* [ACTIVITY]: Below is a listing. Set down exactly the lines from the one containing "none with an" through the one containing "given is the", both ends included, and leave out the rest.
=== Begin Enclosure ===
-- ==== Sys2Proof/Machine/Engine.lean ====
section
/-! DEFINITION. The engine: one micro-step of R146, the boundary before it, the run of an operation, and the admission of
a command (R70, R76). -/

namespace Sys2Proof.Machine

/-- `SetMode(t)` lines 1 and 2: an unrecognized target and the current mode are no-ops (R80, R82). -/
def runSetMode (ctx : Context) (t : BitVec 3) (s : State) : State :=
  match modeOf t with
  | none => s
  | some m => if m = s.mode then s else s.push ctx (transition s.cfg m)

/-- `SetMode` line 9. -/
def runWaitIfSleep (ctx : Context) (s : State) : State :=
  if s.mode = .sleep then s.push ctx [.waitModeReady] else s

/-- One iteration of `SetMode` line 10: it ends the wait or asks for another (R84, R170: no timeout). -/
def runWaitModeReady (ctx : Context) (s : State) : State :=
  let s1 := s.regRead ctx s.cfg.regmap.aIrq1
  if statusSet s.readAnswer s.cfg.regmap.bModeReady then s1 else s1.push ctx [.waitModeReady]

/-- `ReceiveBegin` line 2 and, when the payload-ready condition is stale, lines 3 and 4 to follow (R102, R166). -/
def runRestartIfStale (ctx : Context) (s : State) : State :=
  let s1 := s.regRead ctx s.cfg.regmap.aIrq2
  if statusSet s.readAnswer s.cfg.regmap.bPayloadReady then
    s1.push ctx [modifyOr s.cfg.regmap.aPktcfg s.cfg.regmap.bRestartRx]
  else s1

/-- A part of the slot to zero; writing the pending length closes the reading window (R102, R104). -/
def runClearField (f : SlotField) (s : State) : State :=
  { s with slot := s.slot.clearField f, window := s.window && !f.empties }

/-- `ReceiveDone` line 2, inside its critical section (R103). -/
def runReceiveTest (ctx : Context) (s : State) : State :=
  if s.mode = .receive && s.slot.pending then s.push ctx receiveDoneFound
  else s.push ctx (receiveDoneRearm s.cfg)

/-- `OnReadyEdge` line 1 (R101). -/
def runEdgeGuard (ctx : Context) (s : State) : State :=
  if s.mode = .receive then s.push ctx [.edgeStatus] else s

/-- `OnReadyEdge` line 2, with lines 3 and 4 to follow (R101). -/
def runEdgeStatus (ctx : Context) (s : State) : State :=
  let s1 := s.regRead ctx s.cfg.regmap.aIrq2
  if statusSet s.readAnswer s.cfg.regmap.bPayloadReady then s1.push ctx [.setMode 1, .popLength] else s1

/-- A discard: `S.slot.pendingLength <- 0; ReceiveBegin(); return` (R100 lines 5 and 8, R141, R142). -/
def discard (c : Cfg) : List Micro :=
  .clearField .pendingLength :: receiveBegin c

/-- `OnReadyEdge` lines 4 to 6: drop(Malformed), fault(OversizeFrame), or on to the target (R100, R106, R147). -/
def runPopLength (ctx : Context) (s : State) : State :=
  let length := s.readAnswer
  let s1 := s.regRead ctx s.cfg.regmap.aFifo
  if lengthMalformed length then s1.push ctx (discard s.cfg)
  else if lengthOversize length then s1.push ctx [.raiseOversize]
  else s1.push ctx [.popTarget length]

/-- `OnReadyEdge` line 7. -/
def runPopTarget (ctx : Context) (length : Byte) (s : State) : State :=
  (s.regRead ctx s.cfg.regmap.aFifo).push ctx [.applyFilter length s.readAnswer]

/-- `OnReadyEdge` line 8: the filter, or drop(Filtered) (R93, R100, R142). -/
def runApplyFilter (ctx : Context) (length target : Byte) (s : State) : Host.Outcome State Fault Refusal :=
  match filterAccepts s.promiscuous s.localAddress target with
  | none => .refused .identityUnset
  | some true => .next (s.push ctx [.popSender length target])
  | some false => .next (s.push ctx (discard s.cfg))

/-- `OnReadyEdge` line 9. -/
def runPopSender (ctx : Context) (length target : Byte) (s : State) : State :=
  (s.regRead ctx s.cfg.regmap.aFifo).push ctx [.popControl length target s.readAnswer]

/-- `OnReadyEdge` line 10, with lines 11 to 14 to follow. -/
def runPopControl (ctx : Context) (length target sender : Byte) (s : State) : State :=
  (s.regRead ctx s.cfg.regmap.aFifo).push ctx
    ((List.range (payloadLengthOf length).toNat).map Micro.popPayload
      ++ [.storeFrame length target sender s.readAnswer, .setMode 3, .sampleRssi])

/-- One iteration of `OnReadyEdge` line 11: `S.slot.payload[i] <- RegRead(A_FIFO)`. -/
def runPopPayload (ctx : Context) (i : Nat) (s : State) : State :=
  { s.regRead ctx s.cfg.regmap.aFifo with
    slot := { s.slot with payload := Memory.write s.slot.payload i s.readAnswer } }

/-- `OnReadyEdge` line 12. -/
def runStoreFrame (length target sender control : Byte) (s : State) : State :=
  { s with slot := s.slot.store length target sender control, window := false }

/-- `OnReadyEdge` line 14 (D17). -/
def runSampleRssi (s : State) : State :=
  { s.drawRssi with slot := { s.slot with rssi := s.rssiAnswer } }

/-- `CanSend` line 1 (R110). -/
def runCanSendMode (ctx : Context) (s : State) : State :=
  if s.mode = .receive then s.push ctx [.canSendPending] else s.push ctx [.canSendStandby]

/-- `CanSend` lines 2 and 7. -/
def runCanSendPending (ctx : Context) (s : State) : State :=
  if s.slot.pending then s.push ctx [.ret false] else s.push ctx [.canSendMeasure]

/-- `CanSend` lines 3 to 7 (R112). -/
def runCanSendMeasure (ctx : Context) (s : State) : State :=
  if channelClear s.rssiAnswer s.cfg.csmaLimit then s.drawRssi.push ctx [.setMode 1, .ret true]
  else s.drawRssi.push ctx [.ret false]

/-- `CanSend` lines 8 and 9. -/
def runCanSendStandby (s : State) : State :=
  { s with flag := s.mode = .standby }

/-- `SpinUntilClear`: while not `CanSend()`, `ReceiveDone()`, its result ignored (R113). -/
def runSpinTest (ctx : Context) (s : State) : State :=
  if s.flag then s else s.push ctx (receiveDone ++ spinUntilClear)

/-- `SendAck`: the sender is captured before the spin can clear the slot (R122). -/
def runCaptureSender (ctx : Context) (payload : List Byte) (s : State) : State :=
  s.push ctx (spinUntilClear ++ sendFrame s.cfg s.slot.senderAddress payload false true)

/-- `SendFrame` line 5: `S.localAddress` is read once (R116 corner case (iii)). -/
def runLoadFrame (ctx : Context) (target control : Byte) (payload : List Byte) (s : State) :
    Host.Outcome State Fault Refusal :=
  match s.localAddress with
  | none => .refused .identityUnset
  | some a => .next (s.push ctx (sendFrameBody s.cfg (encodeFrame target a control payload)))

/-- One iteration of `SendFrame` line 10 (R119, R170: no timeout). -/
def runWaitLine (ctx : Context) (s : State) : State :=
  if s.lineAnswer then s.drawLine else s.drawLine.push ctx [.waitLine]

/-- `AckReceived`: line 3 when the poll found nothing, else the sender test of line 2 (R121). -/
def runAckSender (ctx : Context) (fromAddress : Byte) (s : State) : State :=
  if s.flag && senderMatches s.slot.senderAddress fromAddress then s.push ctx [.ackFlag]
  else s.push ctx [.ret false]

/-- `AckReceived` line 2, the flag (R121). -/
def runAckFlag (s : State) : State :=
  { s with flag := s.slot.ackReply }

/-- `SendWithRetry` lines 2, 3 and 8 (R120). -/
def runRetryLoop (ctx : Context) (r : RetrySession) (s : State) : State :=
  if r.attemptsRemaining = 0 then s.push ctx [.ret false]
  else s.push ctx (send s.cfg r.targetAddress r.payload true ++ [.startWindow r])

/-- `SendWithRetry` line 4: the window starts when `Send` has returned (R120, D21). -/
def runStartWindow (ctx : Context) (r : RetrySession) (s : State) : State :=
  s.drawNow.push ctx [.windowTest r s.nowAnswer]

/-- The session with one attempt less (R120 line 7). -/
def RetrySession.next (r : RetrySession) : RetrySession :=
  { r with attemptsRemaining := r.attemptsRemaining - 1 }

/-- `SendWithRetry` line 5: another poll, or line 7 (R120). -/
def runWindowTest (ctx : Context) (r : RetrySession) (t0 : Millis) (s : State) : State :=
  if withinWindow s.nowAnswer t0 r.perAttemptTimeout then
    s.drawNow.push ctx (retryPoll r.targetAddress ++ [.windowPoll r t0])
  else s.drawNow.push ctx [.retryLoop r.next]

/-- `SendWithRetry` line 6 (R120). Only the poll that matched opens the host's reading window (R104, R120 corner case
(vii)): a frame that did not match is one the host must not see (R144; log entry 7). -/
def runWindowPoll (ctx : Context) (r : RetrySession) (t0 : Millis) (s : State) : State :=
  if s.flag then s.openWindow.push ctx [.ret true] else s.push ctx [.windowTest r t0]

/-- A reported poll that found a frame opens the host's reading window (R104, R121 corner case (iv)). -/
def runOpenWindow (s : State) : State :=
  if s.flag then s.openWindow else s.closeWindow

/-- The end of a command: the host gets `(done, result)` (R70). -/
def runFinish (valued : Bool) (s : State) : State :=
  { s with result := some (if valued then .bool s.flag else .unit) }

/-- One micro-step of a context (R146); `s` is the state after the context's position has moved past it. -/
def runMicro (ctx : Context) (m : Micro) (s : State) : Host.Outcome State Fault Refusal :=
  match m with
  | .regWrite a v => .next (s.regWrite ctx a v)
  | .modify a keep set => .next ((s.regRead ctx a).push ctx [.regWrite a (modified s.readAnswer keep set)])
  | .enterCritical => .next s.enterCritical
  | .exitCritical => .next s.exitCritical
  | .setMode t => .next (runSetMode ctx t s)
  | .waitIfSleep => .next (runWaitIfSleep ctx s)
  | .waitModeReady => .next (runWaitModeReady ctx s)
  | .storeMode m => .next { s with mode := m }
  | .configBlob band nodeId networkId => .next { s.drawBlob with flag := s.blobAnswer band nodeId networkId }
  | .putLocalAddress a => .next { s with localAddress := some a }
  | .putNetworkId n => .next { s with networkId := some n }
  | .putPromiscuous on => .next { s with promiscuous := on }
  | .putPowerLevel level => .next { s with powerLevel := some level }
  | .putInitialized => .next { s with initialized := true }
  | .clearField f => .next (runClearField f s)
  | .restartIfStale => .next (runRestartIfStale ctx s)
  | .receiveTest => .next (runReceiveTest ctx s)
  | .edgeGuard => .next (runEdgeGuard ctx s)
  | .edgeStatus => .next (runEdgeStatus ctx s)
  | .popLength => .next (runPopLength ctx s)
  | .popTarget length => .next (runPopTarget ctx length s)
  | .applyFilter length target => runApplyFilter ctx length target s
  | .popSender length target => .next (runPopSender ctx length target s)
  | .popControl length target sender => .next (runPopControl ctx length target sender s)
  | .popPayload i => .next (runPopPayload ctx i s)
  | .storeFrame length target sender control => .next (runStoreFrame length target sender control s)
  | .sampleRssi => .next (runSampleRssi s)
  | .raiseOversize => .next { s with faulted := true }
  | .irqReturn => .next s.returnFromInterrupt
  | .canSendMode => .next (runCanSendMode ctx s)
  | .canSendPending => .next (runCanSendPending ctx s)
  | .canSendMeasure => .next (runCanSendMeasure ctx s)
  | .canSendStandby => .next (runCanSendStandby s)
  | .spinTest => .next (runSpinTest ctx s)
  | .captureSender payload => .next (runCaptureSender ctx payload s)
  | .loadFrame target control payload => runLoadFrame ctx target control payload s
  | .waitLine => .next (runWaitLine ctx s)
  | .ackSender fromAddress => .next (runAckSender ctx fromAddress s)
  | .ackFlag => .next (runAckFlag s)
  | .retryLoop r => .next (runRetryLoop ctx r s)
  | .startWindow r => .next (runStartWindow ctx r s)
  | .windowTest r t0 => .next (runWindowTest ctx r t0 s)
  | .windowPoll r t0 => .next (runWindowPoll ctx r t0 s)
  | .ret b => .next { s with flag := b }
  | .openWindow => .next (runOpenWindow s)
  | .finish valued => .next (runFinish valued s)

/-- The micro-step that is next: the interrupt context's while it runs, "the foreground never runs while the interrupt
context does" (R146). -/
def advance (s : State) : Host.Outcome State Fault Refusal :=
  match s.handler with
  | m :: rest => runMicro .irq m { s with handler := rest }
  | [] =>
    match s.foreground with
    | m :: rest => runMicro .fg m { s with foreground := rest }
    | [] => .next s

/-- One boundary and the micro-step after it (R146). -/
def tick (s : State) : Host.Outcome State Fault Refusal :=
  advance s.boundary

/-- Nothing runs on: the block is idle, or faulted (R106: "sets `S.faulted` and stops"). -/
def State.halted (s : State) : Bool :=
  s.faulted || s.idle

/-- Up to `n` micro-steps, ending early when nothing runs on. What has not finished stays in flight. -/
def drive : Nat → State → Host.Outcome State Fault Refusal
  | 0, s => .next s
  | n + 1, s =>
    if s.halted then .next s
    else match tick s with
      | .next s' => drive n s'
      | .fault f => .fault f
      | .refused r => .refused r

/-- How many micro-steps one step runs at most: a grain of observation only, since an operation that has not finished
is resumed by the next step (log entry 1). -/
def stepBudget (c : Cfg) : Nat :=
  1048576 * (c.paTuneOn.length + c.paTuneOff.length + 1)

/-- Starts an operation of the foreground and runs it to its end, or as far as one step goes. -/
def launch (program : List Micro) (s : State) : Host.Outcome State Fault Refusal :=
  drive (stepBudget s.cfg) { s with foreground := program, result := none }

/-- Admits a command (R70, R76): one at a time, none after a fault, none but INITIALIZE before INITIALIZE, none with an
operand out of its range. Where a command breaks two of these conditions R76 names no order: DESIGN CHOICE, the reason
given is the first of faulted, in flight, not initialized, operand (log entry 27). -/
def command (outOfRange : Option Refusal) (program : List Micro) (s : State) : Host.Outcome State Fault Refusal :=
  if s.faulted then .fault .oversizeFrame
  else if !s.idle then .refused .commandInFlight
  else if !s.initialized then .refused .notInitialized
  else match outOfRange with
    | some r => .refused r
    | none => launch program s

/-- Answers a request for one of the codec's pure functions; nothing but the result changes (log entry 8). -/
def evaluate (answer : Except Refusal Result) (s : State) : Host.Outcome State Fault Refusal :=
  if s.faulted then .fault .oversizeFrame
  else if !s.idle then .refused .commandInFlight
  else match answer with
    | .ok r => .next { s with result := some r }
    | .error e => .refused e

/-- The event of a ready-line edge: latched whatever the enable, and taken when enabled (R23, R145, R148). -/
def readyEdge (s : State) : Host.Outcome State Fault Refusal :=
  if s.faulted then .fault .oversizeFrame
  else if s.irqEnabled then drive (stepBudget s.cfg) s.edge.enterInterrupt
  else .next s.edge

end Sys2Proof.Machine
end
=== End Enclosure ===
* [SOLVED EXERCISE]:
/-- Admits a command (R70, R76): one at a time, none after a fault, none but INITIALIZE before INITIALIZE, none with an
operand out of its range. Where a command breaks two of these conditions R76 names no order: DESIGN CHOICE, the reason
given is the first of faulted, in flight, not initialized, operand (log entry 27). -/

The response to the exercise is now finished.